A motorcyclist carried out a suicide bombing at a busy section of the eastern capital of Jalalabad during the morning rush hour Saturday, killing 35 people and injuring more than 100. Government workers collecting their pay at a bank were apparently targeted, with children among the casualties.

Ministry of Interior spokesman Sediq Sediqqi was reluctant to confirm the Islamic State’s culpability on Sunday, pointing to an ongoing investigation.

"The Afghan security forces are working day and night to prevent these kinds of attacks," he said. "Every 24 hours we are making new arrests," he said.

He dismissed the idea that Afghanistan faces the same threat as Iraq now that the U.S. has drawn down its troops from the country, leaving behind only a residual force.
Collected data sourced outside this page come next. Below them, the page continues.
-- ==== Sys2Proof/Laws/Frames.lean ====
section
/-! SUPPORT. What each shared operation leaves unchanged, field by field. -/

namespace Sys2Proof.Machine

variable (s : State)

/-! `pushPc` -/

@[simp] theorem pushPc_bank0 (v : Addr) : (pushPc v s).bank0 = s.bank0 := rfl
@[simp] theorem pushPc_bank1 (v : Addr) : (pushPc v s).bank1 = s.bank1 := rfl
@[simp] theorem pushPc_gens (v : Addr) : (pushPc v s).gens = s.gens := rfl
@[simp] theorem pushPc_pc (v : Addr) : (pushPc v s).pc = s.pc := rfl
@[simp] theorem pushPc_ppc (v : Addr) : (pushPc v s).ppc = s.ppc := rfl
@[simp] theorem pushPc_loopEnd (v : Addr) : (pushPc v s).loopEnd = s.loopEnd := rfl
@[simp] theorem pushPc_loopTerm (v : Addr) : (pushPc v s).loopTerm = s.loopTerm := rfl
@[simp] theorem pushPc_cntr (v : Addr) : (pushPc v s).cntr = s.cntr := rfl
@[simp] theorem pushPc_astat (v : Addr) : (pushPc v s).astat = s.astat := rfl
@[simp] theorem pushPc_mstat (v : Addr) : (pushPc v s).mstat = s.mstat := rfl
@[simp] theorem pushPc_imask (v : Addr) : (pushPc v s).imask = s.imask := rfl
@[simp] theorem pushPc_icntl (v : Addr) : (pushPc v s).icntl = s.icntl := rfl
@[simp] theorem pushPc_px (v : Addr) : (pushPc v s).px = s.px := rfl
@[simp] theorem pushPc_irqLevel (v : Addr) : (pushPc v s).irqLevel = s.irqLevel := rfl
@[simp] theorem pushPc_irqLatch (v : Addr) : (pushPc v s).irqLatch = s.irqLatch := rfl
@[simp] theorem pushPc_idle (v : Addr) : (pushPc v s).idle = s.idle := rfl
@[simp] theorem pushPc_flagIn (v : Addr) : (pushPc v s).flagIn = s.flagIn := rfl
@[simp] theorem pushPc_flagOut (v : Addr) : (pushPc v s).flagOut = s.flagOut := rfl
@[simp] theorem pushPc_irqExtraCycles (v : Addr) : (pushPc v s).irqExtraCycles = s.irqExtraCycles := rfl
@[simp] theorem pushPc_loopStk (v : Addr) : (pushPc v s).loopStk = s.loopStk := rfl
@[simp] theorem pushPc_cntrStk (v : Addr) : (pushPc v s).cntrStk = s.cntrStk := rfl
@[simp] theorem pushPc_stsStk (v : Addr) : (pushPc v s).stsStk = s.stsStk := rfl
@[simp] theorem pushPc_pm (v : Addr) : (pushPc v s).pm = s.pm := rfl
@[simp] theorem pushPc_dm (v : Addr) : (pushPc v s).dm = s.dm := rfl
@[simp] theorem pushPc_pmDevices (v : Addr) : (pushPc v s).pmDevices = s.pmDevices := rfl
@[simp] theorem pushPc_dmDevices (v : Addr) : (pushPc v s).dmDevices = s.dmDevices := rfl
@[simp] theorem pushPc_events (v : Addr) : (pushPc v s).events = s.events := rfl
@[simp] theorem pushPc_bank (v : Addr) : (pushPc v s).bank = s.bank := rfl
@[simp] theorem pushPc_otherBank (v : Addr) : (pushPc v s).otherBank = s.otherBank := rfl
@[simp] theorem pushPc_gen (v : Addr) (n : Fin 8) : (pushPc v s).gen n = s.gen n := rfl

/-! `popPc` -/

@[simp] theorem popPc_bank0 : (popPc s).bank0 = s.bank0 := rfl
@[simp] theorem popPc_bank1 : (popPc s).bank1 = s.bank1 := rfl
@[simp] theorem popPc_gens : (popPc s).gens = s.gens := rfl
@[simp] theorem popPc_pc : (popPc s).pc = s.pc := rfl
@[simp] theorem popPc_ppc : (popPc s).ppc = s.ppc := rfl
@[simp] theorem popPc_loopEnd : (popPc s).loopEnd = s.loopEnd := rfl
@[simp] theorem popPc_loopTerm : (popPc s).loopTerm = s.loopTerm := rfl
@[simp] theorem popPc_cntr : (popPc s).cntr = s.cntr := rfl
@[simp] theorem popPc_astat : (popPc s).astat = s.astat := rfl
@[simp] theorem popPc_mstat : (popPc s).mstat = s.mstat := rfl
@[simp] theorem popPc_imask : (popPc s).imask = s.imask := rfl
@[simp] theorem popPc_icntl : (popPc s).icntl = s.icntl := rfl
@[simp] theorem popPc_px : (popPc s).px = s.px := rfl
@[simp] theorem popPc_irqLevel : (popPc s).irqLevel = s.irqLevel := rfl
@[simp] theorem popPc_irqLatch : (popPc s).irqLatch = s.irqLatch := rfl
@[simp] theorem popPc_idle : (popPc s).idle = s.idle := rfl
@[simp] theorem popPc_flagIn : (popPc s).flagIn = s.flagIn := rfl
@[simp] theorem popPc_flagOut : (popPc s).flagOut = s.flagOut := rfl
@[simp] theorem popPc_irqExtraCycles : (popPc s).irqExtraCycles = s.irqExtraCycles := rfl
@[simp] theorem popPc_loopStk : (popPc s).loopStk = s.loopStk := rfl
@[simp] theorem popPc_cntrStk : (popPc s).cntrStk = s.cntrStk := rfl
@[simp] theorem popPc_stsStk : (popPc s).stsStk = s.stsStk := rfl
@[simp] theorem popPc_pm : (popPc s).pm = s.pm := rfl
@[simp] theorem popPc_dm : (popPc s).dm = s.dm := rfl
@[simp] theorem popPc_pmDevices : (popPc s).pmDevices = s.pmDevices := rfl
@[simp] theorem popPc_dmDevices : (popPc s).dmDevices = s.dmDevices := rfl
@[simp] theorem popPc_events : (popPc s).events = s.events := rfl
@[simp] theorem popPc_bank : (popPc s).bank = s.bank := rfl
@[simp] theorem popPc_otherBank : (popPc s).otherBank = s.otherBank := rfl
@[simp] theorem popPc_gen (n : Fin 8) : (popPc s).gen n = s.gen n := rfl

/-! `pushLoop` -/

@[simp] theorem pushLoop_bank0 (e : Addr) (t : BitVec 4) : (pushLoop e t s).bank0 = s.bank0 := rfl
@[simp] theorem pushLoop_bank1 (e : Addr) (t : BitVec 4) : (pushLoop e t s).bank1 = s.bank1 := rfl
@[simp] theorem pushLoop_gens (e : Addr) (t : BitVec 4) : (pushLoop e t s).gens = s.gens := rfl
@[simp] theorem pushLoop_pc (e : Addr) (t : BitVec 4) : (pushLoop e t s).pc = s.pc := rfl
@[simp] theorem pushLoop_ppc (e : Addr) (t : BitVec 4) : (pushLoop e t s).ppc = s.ppc := rfl
@[simp] theorem pushLoop_cntr (e : Addr) (t : BitVec 4) : (pushLoop e t s).cntr = s.cntr := rfl
@[simp] theorem pushLoop_astat (e : Addr) (t : BitVec 4) : (pushLoop e t s).astat = s.astat := rfl
@[simp] theorem pushLoop_mstat (e : Addr) (t : BitVec 4) : (pushLoop e t s).mstat = s.mstat := rfl
@[simp] theorem pushLoop_imask (e : Addr) (t : BitVec 4) : (pushLoop e t s).imask = s.imask := rfl
@[simp] theorem pushLoop_icntl (e : Addr) (t : BitVec 4) : (pushLoop e t s).icntl = s.icntl := rfl
@[simp] theorem pushLoop_px (e : Addr) (t : BitVec 4) : (pushLoop e t s).px = s.px := rfl
@[simp] theorem pushLoop_irqLevel (e : Addr) (t : BitVec 4) : (pushLoop e t s).irqLevel = s.irqLevel := rfl
@[simp] theorem pushLoop_irqLatch (e : Addr) (t : BitVec 4) : (pushLoop e t s).irqLatch = s.irqLatch := rfl
@[simp] theorem pushLoop_idle (e : Addr) (t : BitVec 4) : (pushLoop e t s).idle = s.idle := rfl
@[simp] theorem pushLoop_flagIn (e : Addr) (t : BitVec 4) : (pushLoop e t s).flagIn = s.flagIn := rfl
@[simp] theorem pushLoop_flagOut (e : Addr) (t : BitVec 4) : (pushLoop e t s).flagOut = s.flagOut := rfl
@[simp] theorem pushLoop_irqExtraCycles (e : Addr) (t : BitVec 4) : (pushLoop e t s).irqExtraCycles = s.irqExtraCycles := rfl
@[simp] theorem pushLoop_pcStk (e : Addr) (t : BitVec 4) : (pushLoop e t s).pcStk = s.pcStk := rfl
@[simp] theorem pushLoop_cntrStk (e : Addr) (t : BitVec 4) : (pushLoop e t s).cntrStk = s.cntrStk := rfl
@[simp] theorem pushLoop_stsStk (e : Addr) (t : BitVec 4) : (pushLoop e t s).stsStk = s.stsStk := rfl
@[simp] theorem pushLoop_pm (e : Addr) (t : BitVec 4) : (pushLoop e t s).pm = s.pm := rfl
@[simp] theorem pushLoop_dm (e : Addr) (t : BitVec 4) : (pushLoop e t s).dm = s.dm := rfl
@[simp] theorem pushLoop_pmDevices (e : Addr) (t : BitVec 4) : (pushLoop e t s).pmDevices = s.pmDevices := rfl
@[simp] theorem pushLoop_dmDevices (e : Addr) (t : BitVec 4) : (pushLoop e t s).dmDevices = s.dmDevices := rfl
@[simp] theorem pushLoop_events (e : Addr) (t : BitVec 4) : (pushLoop e t s).events = s.events := rfl
@[simp] theorem pushLoop_bank (e : Addr) (t : BitVec 4) : (pushLoop e t s).bank = s.bank := rfl
@[simp] theorem pushLoop_otherBank (e : Addr) (t : BitVec 4) : (pushLoop e t s).otherBank = s.otherBank := rfl
@[simp] theorem pushLoop_gen (e : Addr) (t : BitVec 4) (n : Fin 8) : (pushLoop e t s).gen n = s.gen n := rfl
“Our country is different from Iraq. ISIS would not succeed here the same way the Taliban has not been able to succeed” he said, using an alternative name for the Islamic State. The Afghans will not allow any enemy to divide them.”

Afghan President Ashraf Ghani blamed the group during a televised address Saturday, giving credence to the Islamic State claim.
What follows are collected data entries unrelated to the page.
-- ==== Sys2Proof/Tests/Slice0.lean ====
section
/-! SUPPORT. Tests: the checks of WellFormed on ill-formed terms, the decoding of every constructor from
words written out from the encodings of spec/30_encoding.md, one step or one instruction on small
states with the results of spec/95_test_vectors.md, and for each statement with hypotheses a witness that
meets them. -/

namespace Sys2Proof.Tests

open Sys2Proof.Machine Sys2Proof.Claims

/-! ## WellFormed: one term that each check refuses -/

theorem test_wf_modify_crosses_groups : (Instr.modify 3 4).wellFormed = false := by decide
theorem test_wf_jump_index_in_dag1 : (Instr.jumpInd 3 .always).wellFormed = false := by decide
theorem test_wf_call_index_in_dag1 : (Instr.callInd 0 .always).wellFormed = false := by decide
theorem test_wf_shift_pm_read_in_dag1 : (Instr.shiftPmRead .lshiftHi .x0 .ax0 3 4).wellFormed = false := by
  decide
theorem test_wf_shift_pm_write_modify_in_dag1 :
    (Instr.shiftPmWrite .lshiftHi .x0 .ax0 4 3).wellFormed = false := by decide
theorem test_wf_shift_dm_read_crosses : (Instr.shiftDmRead .lshiftHi .x0 .ax0 0 7).wellFormed = false := by
  decide
theorem test_wf_shift_dm_write_crosses : (Instr.shiftDmWrite .lshiftHi .x0 .ax0 7 0).wellFormed = false := by
  decide
theorem test_wf_compute_pm_read_in_dag1 :
    (Instr.computePmRead (.alu .add) false .y0 .x0 .ax0 0 0).wellFormed = false := by decide
theorem test_wf_compute_pm_write_modify_in_dag1 :
    (Instr.computePmWrite (.alu .add) false .y0 .x0 .ax0 4 0).wellFormed = false := by decide
theorem test_wf_compute_dm_read_crosses :
    (Instr.computeDmRead (.alu .add) false .y0 .x0 .ax0 3 4).wellFormed = false := by decide
theorem test_wf_compute_dm_write_crosses :
    (Instr.computeDmWrite (.alu .add) false .y0 .x0 .ax0 4 3).wellFormed = false := by decide
theorem test_wf_store_imm_crosses : (Instr.storeImm 0 4 0).wellFormed = false := by decide
theorem test_wf_dual_data_in_dag2 :
    (Instr.computeDual (.alu .add) .y0 .x0 .ax0 4 0 .ay0 4 4).wellFormed = false ∧
    (Instr.computeDual (.alu .add) .y0 .x0 .ax0 0 4 .ay0 4 4).wellFormed = false := by decide
theorem test_wf_dual_program_in_dag1 :
    (Instr.computeDual (.alu .add) .y0 .x0 .ax0 0 0 .ay0 3 4).wellFormed = false ∧
    (Instr.computeDual (.alu .add) .y0 .x0 .ax0 0 0 .ay0 4 3).wellFormed = false := by decide

/-! ## Decoding -/

/-- Words of NOP and the reserved codes (R74, R87), bit by bit; ignored bits are not all 0. -/
theorem test_decode_reserved :
    decodeWord 0b00000000_1111111111111111 = .nop ∧
    decodeWord 0b00000001_1111111111111111 = .reserved01 ∧
    decodeWord 0b00000010_0_111111111111111 = .reserved02 ∧
    decodeWord 0b00000011_1111111111111111 = .reserved03 ∧
    decodeWord 0b00001000_1111111111111111 = .reserved08 ∧
    decodeWord 0b00001111_1_1_101_110_10000001 = .reservedShi 5 .sr0 0x81 := by decide

/-- Words of program control (R74, R84), bit by bit; ignored bits are not all 0. -/
theorem test_decode_control :
    decodeWord 0b00000010_1_111111111111111 = .idle ∧
    decodeWord 0b00000100_11111111_111_1_0_1_10 = .stk true false true 2 ∧
    decodeWord 0b00000100_00000000_000_0_1_0_11 = .stk false true false 3 ∧
    decodeWord 0b00001010_00000000_000_0_0110 = .rts .av ∧
    decodeWord 0b00001010_11111111_111_1_1001 = .rti .notAc ∧
    decodeWord 0b00001011_00000000_10_0_0_1111 = .jumpInd 6 .always ∧
    decodeWord 0b00001011_11111111_01_1_1_0010 = .callInd 5 .gt ∧
    decodeWord 0b00001100_1111_11_10_01_00_1111 = .mode 3 2 1 0 ∧
    decodeWord 0b000101_00000011111110_1110 = .doUntil 0x00FE 14 ∧
    decodeWord 0b00011_0_11000000000001_1110 = .jump 0x3001 .notCe ∧
    decodeWord 0b00011_1_00000001000000_1000 = .call 0x0040 .ac := by decide

/-- Words of SAT MR, DIVS and DIVQ (R74), bit by bit; ignored bits are not all 0. -/
theorem test_decode_alu0 :
    decodeWord 0b00000101_10101010_01010101 = .satMr ∧
    decodeWord 0b00000110_111_01_101_11110000 = .divs .y1 .mr2 ∧
    decodeWord 0b00000111_11111_110_00001111 = .divq .sr0 := by decide

/-- Words of moves and loads (R74, R78, R79), bit by bit; ignored bits are not all 0. -/
theorem test_decode_moves :
    decodeWord 0b00001001_11111111_111_1_10_01 = .modify 6 5 ∧
    decodeWord 0b00001001_00000000_000_0_11_10 = .modify 3 2 ∧
    decodeWord 0b00001101_1111_11_01_0101_1011 = .move .ctl 5 .dag1 11 ∧
    decodeWord 0b0011_10_11111111111110_0101 = .loadImm14 .dag2 0x3FFE 5 ∧
    decodeWord 0b0100_1011111011101111_1011 = .loadImm16 0xBEEF .mr0 ∧
    decodeWord 0b100_0_01_00000000010000_0010 = .loadDirect .dag1 0x0010 2 ∧
    decodeWord 0b100_1_11_10000000010001_0111 = .storeDirect .ctl 0x2011 7 ∧
    decodeWord 0b101_0_1011111011101111_01_10 = .storeImm 0xBEEF 1 2 ∧
    decodeWord 0b101_1_0000000000000001_11_00 = .storeImm 0x0001 7 4 := by decide

/-- Words of conditional shifts (R74, R83), bit by bit; ignored bits are not all 0. -/
theorem test_decode_shifter :
    decodeWord 0b00001110_1_0000_000_1111_0011 = .lshiftHi .x0 .le ∧
    decodeWord 0b00001110_1_0001_001_1111_0100 = .lshiftHiOr .x1 .lt ∧
    decodeWord 0b00001110_1_0010_010_1111_0101 = .lshiftLo .ar .ge ∧
    decodeWord 0b00001110_1_0011_011_1111_0110 = .lshiftLoOr .mr0 .av ∧
    decodeWord 0b00001110_1_0100_100_1111_0111 = .ashiftHi .mr1 .notAv ∧
    decodeWord 0b00001110_1_0101_101_1111_1000 = .ashiftHiOr .mr2 .ac ∧
    decodeWord 0b00001110_1_0110_110_1111_1001 = .ashiftLo .sr0 .notAc ∧
    decodeWord 0b00001110_1_0111_111_1111_1010 = .ashiftLoOr .sr1 .neg ∧
    decodeWord 0b00001110_1_1000_000_1111_1011 = .normHi .x0 .pos ∧
    decodeWord 0b00001110_1_1001_001_1111_1100 = .normHiOr .x1 .mv ∧
    decodeWord 0b00001110_1_1010_010_1111_1101 = .normLo .ar .notMv ∧
    decodeWord 0b00001110_1_1011_011_1111_1110 = .normLoOr .mr0 .notCe ∧
    decodeWord 0b00001110_1_1100_100_1111_1111 = .expHi .mr1 .always ∧
    decodeWord 0b00001110_1_1101_101_1111_0000 = .expHix .mr2 .eq ∧
    decodeWord 0b00001110_1_1110_110_1111_0001 = .expLo .sr0 .ne ∧
    decodeWord 0b00001110_1_1111_111_1111_0010 = .expAdj .sr1 .gt := by decide

/-- Words of immediate shifts and shifts with a move (R74, R83), bit by bit; ignored bits are not all 0. -/
theorem test_decode_shiftby :
    decodeWord 0b00001111_0_0000_111_00000101 = .lshiftHiBy .sr1 5 ∧
    decodeWord 0b00001111_1_0001_110_11110100 = .lshiftHiOrBy .sr0 244 ∧
    decodeWord 0b00001111_0_0010_101_00000111 = .lshiftLoBy .mr2 7 ∧
    decodeWord 0b00001111_1_0011_100_11110110 = .lshiftLoOrBy .mr1 246 ∧
    decodeWord 0b00001111_0_0100_011_00001001 = .ashiftHiBy .mr0 9 ∧
    decodeWord 0b00001111_1_0101_010_11111000 = .ashiftHiOrBy .ar 248 ∧
    decodeWord 0b00001111_0_0110_001_00001011 = .ashiftLoBy .x1 11 ∧
    decodeWord 0b00001111_1_0111_000_11111010 = .ashiftLoOrBy .x0 250 ∧
    decodeWord 0b00010000_1_0110_111_0100_1011 = .shiftMove .ashiftLo .sr1 .ay0 .mr0 ∧
    decodeWord 0b00010001_0_1111_010_1110_10_01 = .shiftPmRead .expAdj .ar .sr0 6 5 ∧
    decodeWord 0b00010001_1_0001_010_1001_00_11 = .shiftPmWrite .lshiftHiOr .ar .se 4 7 ∧
    decodeWord 0b0001001_1_0_1001_000_0001_11_10 = .shiftDmRead .normHiOr .x0 .ax1 7 6 ∧
    decodeWord 0b0001001_0_1_0011_000_1111_01_10 = .shiftDmWrite .lshiftLoOr .x0 .sr1 1 2 := by decide

/-- Words of MAC functions (R74, R81), bit by bit; ignored bits are not all 0. -/
theorem test_decode_mac :
    decodeWord 0b00100_0_00000_00_101_1111_0000 = .ccNop false .y0 .mr2 .eq ∧
    decodeWord 0b00100_1_00001_00_110_1111_0011 = .ccMulRnd true .y0 .sr0 .le ∧
    decodeWord 0b00100_0_00010_01_111_1111_0110 = .ccAddRnd false .y1 .sr1 .av ∧
    decodeWord 0b00100_1_00011_01_000_1111_1001 = .ccSubRnd true .y1 .x0 .notAc ∧
    decodeWord 0b00100_0_00100_10_001_1111_1100 = .ccMulSS false .f .x1 .mv ∧
    decodeWord 0b00100_1_00101_10_010_1111_1111 = .ccMulSU true .f .ar .always ∧
    decodeWord 0b00100_0_00110_11_011_1111_0010 = .ccMulUS false .zero .mr0 .gt ∧
    decodeWord 0b00100_1_00111_11_100_1111_0101 = .ccMulUU true .zero .mr1 .ge ∧
    decodeWord 0b00100_0_01000_00_101_1111_1000 = .ccAddSS false .y0 .mr2 .ac ∧
    decodeWord 0b00100_1_01001_00_110_1111_1011 = .ccAddSU true .y0 .sr0 .pos ∧
    decodeWord 0b00100_0_01010_01_111_1111_1110 = .ccAddUS false .y1 .sr1 .notCe ∧
    decodeWord 0b00100_1_01011_01_000_1111_0001 = .ccAddUU true .y1 .x0 .ne ∧
    decodeWord 0b00100_0_01100_10_001_1111_0100 = .ccSubSS false .f .x1 .lt ∧
    decodeWord 0b00100_1_01101_10_010_1111_0111 = .ccSubSU true .f .ar .notAv ∧
    decodeWord 0b00100_0_01110_11_011_1111_1010 = .ccSubUS false .zero .mr0 .neg ∧
    decodeWord 0b00100_1_01111_11_100_1111_1101 = .ccSubUU true .zero .mr1 .notMv := by decide

/-- Words of ALU functions (R74, R82), bit by bit; ignored bits are not all 0. -/
theorem test_decode_alu :
    decodeWord 0b00100_0_10000_00_101_1111_0000 = .ccPassY false .y0 .mr2 .eq ∧
    decodeWord 0b00100_1_10001_00_110_1111_0011 = .ccIncY true .y0 .sr0 .le ∧
    decodeWord 0b00100_0_10010_01_111_1111_0110 = .ccAddC false .y1 .sr1 .av ∧
    decodeWord 0b00100_1_10011_01_000_1111_1001 = .ccAdd true .y1 .x0 .notAc ∧
    decodeWord 0b00100_0_10100_10_001_1111_1100 = .ccNotY false .f .x1 .mv ∧
    decodeWord 0b00100_1_10101_10_010_1111_1111 = .ccNegY true .f .ar .always ∧
    decodeWord 0b00100_0_10110_11_011_1111_0010 = .ccSubC false .zero .mr0 .gt ∧
    decodeWord 0b00100_1_10111_11_100_1111_0101 = .ccSub true .zero .mr1 .ge ∧
    decodeWord 0b00100_0_11000_00_101_1111_1000 = .ccDecY false .y0 .mr2 .ac ∧
    decodeWord 0b00100_1_11001_00_110_1111_1011 = .ccRsub true .y0 .sr0 .pos ∧
    decodeWord 0b00100_0_11010_01_111_1111_1110 = .ccRsubC false .y1 .sr1 .notCe ∧
    decodeWord 0b00100_1_11011_01_000_1111_0001 = .ccNotX true .y1 .x0 .ne ∧
    decodeWord 0b00100_0_11100_10_001_1111_0100 = .ccAndXY false .f .x1 .lt ∧
    decodeWord 0b00100_1_11101_10_010_1111_0111 = .ccOrXY true .f .ar .notAv ∧
    decodeWord 0b00100_0_11110_11_011_1111_1010 = .ccXorXY false .zero .mr0 .neg ∧
    decodeWord 0b00100_1_11111_11_100_1111_1101 = .ccAbsX true .zero .mr1 .notMv := by decide

/-- Words of multifunction forms (R74, R81, R82), bit by bit; ignored bits are not all 0. -/
theorem test_decode_multi :
    decodeWord 0b00101_1_10111_10_110_0101_1010 = .computeMove (.alu .sub) true .f .sr0 .ay1 .ar ∧
    decodeWord 0b0101_0_0_01101_01_011_1101_01_10 = .computePmRead (.mac .subSU) false .y1 .mr0 .mr2 5 6 ∧
    decodeWord 0b0101_1_1_11111_00_100_0010_11_00 = .computePmWrite (.alu .absX) true .y0 .mr1 .mx0 7 4 ∧
    decodeWord 0b011_0_0_0_00001_11_001_0110_10_11 = .computeDmRead (.mac .mulRnd) false .zero .x1 .my0 2 3 ∧
    decodeWord 0b011_1_1_1_10000_10_000_1111_00_01 = .computeDmWrite (.alu .passY) true .f .x0 .sr1 4 5 ∧
    decodeWord 0b11_01_01_10111_01_001_01_10_10_01 = .computeDual (.alu .sub) .y1 .x1 .ax1 2 1 .ay1 5 6 := by decide

/-! ## One instruction on a small state, with the results of spec/95_test_vectors.md -/

/-- The state a result holds; the tests' instructions always answer one. -/
def stateOf : Result → State
  | .next s => s
  | _ => State.reset

/-- The reset state with the bank, the flags byte and `MSTAT` given. -/
def small (b : Bank) (astat : BitVec 8 := 0) (mstat : BitVec 4 := 0) : State :=
  { State.reset with bank0 := b, bank1 := b, astat := astat, mstat := mstat }

/-- The state after the instruction of word `w`. -/
def after (w : OpWord) (s : State) : State := stateOf (exec (decodeWord w) s)

/-- `AR` and the flags byte after an ALU word with `AX0`, `AY0`. -/
def alu (w : OpWord) (x y : Word) (astat : BitVec 8 := 0) (mstat : BitVec 4 := 0) : Word × BitVec 8 :=
  let t := after w (small { Bank.reset with ax0 := x, ay0 := y } astat mstat)
  (t.bank.ar, t.astat)

/-- `MR` and the flags byte after a MAC word with `MX0`, `MY0`, `MR`. -/
def mac (w : OpWord) (x y : Word) (mr : BitVec 40) : BitVec 40 × BitVec 8 :=
  let t := after w (small { Bank.reset with mx0 := x, my0 := y, mr := mr })
  (t.bank.mr, t.astat)

/-- `SR` after a shift word with `SI`, `SR`. -/
def shift (w : OpWord) (x : Word) (sr : BitVec 32) : BitVec 32 :=
  (after w (small { Bank.reset with si := x, sr := sr })).bank.sr

/-- V-ALU-1 to V-ALU-4: the flags are those of the unsaturated sum. -/
theorem test_alu_add : alu 0x22600F 0x7FFF 0x0001 = (0x8000, 0x06) ∧
    alu 0x22600F 0x7FFF 0x0001 0 8 = (0x7FFF, 0x06) ∧ alu 0x22600F 0x8000 0xFFFF 0 8 = (0x8000, 0x0C) ∧
    alu 0x22600F 0xFFFF 0x0001 = (0x0000, 0x09) := by decide

/-- V-ALU-5, V-ALU-6 to V-ALU-8, V-ALU-9: carry in, and carry as no borrow. -/
theorem test_alu_carry : alu 0x22400F 0xFFFF 0x0000 0x08 = (0x0000, 0x09) ∧
    alu 0x22E00F 5 5 = (0x0000, 0x09) ∧ alu 0x22E00F 0 1 = (0xFFFF, 0x02) ∧
    alu 0x22E00F 0x8000 1 = (0x7FFF, 0x0C) ∧ alu 0x22C00F 5 3 = (0x0001, 0x08) := by decide

/-- V-ALU-10 to V-ALU-14: the reversed subtractions and the functions of Y alone. -/
theorem test_alu_reversed : alu 0x23200F 3 5 = (0x0002, 0x08) ∧ alu 0x23400F 3 5 = (0x0001, 0x08) ∧
    alu 0x22200F 0 0x7FFF = (0x8000, 0x06) ∧ alu 0x23000F 0 0x8000 = (0x7FFF, 0x0C) ∧
    alu 0x22A00F 0 0x8000 = (0x8000, 0x06) := by decide

/-- V-ALU-16, V-ALU-17: the absolute value and `AS`. -/
theorem test_alu_abs : alu 0x23E00F 0x8000 0 = (0x8000, 0x16) ∧ alu 0x23E00F 0xFFFB 0 = (0x0005, 0x10) := by
  decide

/-- V-ALU-18 to V-ALU-24: the logic functions. -/
theorem test_alu_logic : alu 0x23800F 0xF0F0 0x3C3C 0x0C = (0x3030, 0x00) ∧
    alu 0x23C00F 0xAAAA 0xAAAA = (0x0000, 0x01) ∧ alu 0x22000F 0 0x8001 = (0x8001, 0x02) ∧
    alu 0x22800F 0 0x00FF = (0xFF00, 0x02) ∧ alu 0x23600F 0xFFFF 0 = (0x0000, 0x01) ∧
    alu 0x23A00F 0x00F0 0x0F00 = (0x0FF0, 0x00) := by decide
“Today the deadly attack in Nangarhar Province — who claimed responsibility?” he said. “Taliban did not claim responsibility, but Daesh claimed responsibility.”

Daesh is an Arabic acronym for the Islamic State.

A self-appointed Islamic State spokesman claimed via text messages to news media Saturday that the militant group was responsible for the attack. The Taliban immediately denied responsibility and condemned it on social media.

Shahidullah Shahid, who identifies himself as the Islamic State spokesman for the region, was expelled from the Pakistani Taliban last fall after pledging allegiance to the militant group.

Some analysts and Afghan leaders have described apparent Islamic State activity in Afghanistan as a rebranding of the existing insurgency, rather than an influx of foreign fighters heeding a religious call.

“Such suicide attacks, killings, beheadings and terror happened before,” said Afghan parliamentarian Ali Akbar Qasimi, who heads parliament's defense commission. “They are the same people. The only thing is that they changed the cloth from white to black, and it means that they will continue what they want to do.”

But he expressed concern about the Islamic State group’s methods, which are extreme even by Taliban standards.

While the Taliban see themselves as Afghanistan’s legitimate government and tend to shy away from civilian domestic targets, the Islamic State has shown little reluctance in pursuing indiscriminate slaughter.

“For Afghans it is very important that they stay committed to their security forces” Qasimi said. “Because [the Islamic State] is a big demon and our country will have a very bad future if they remain active.”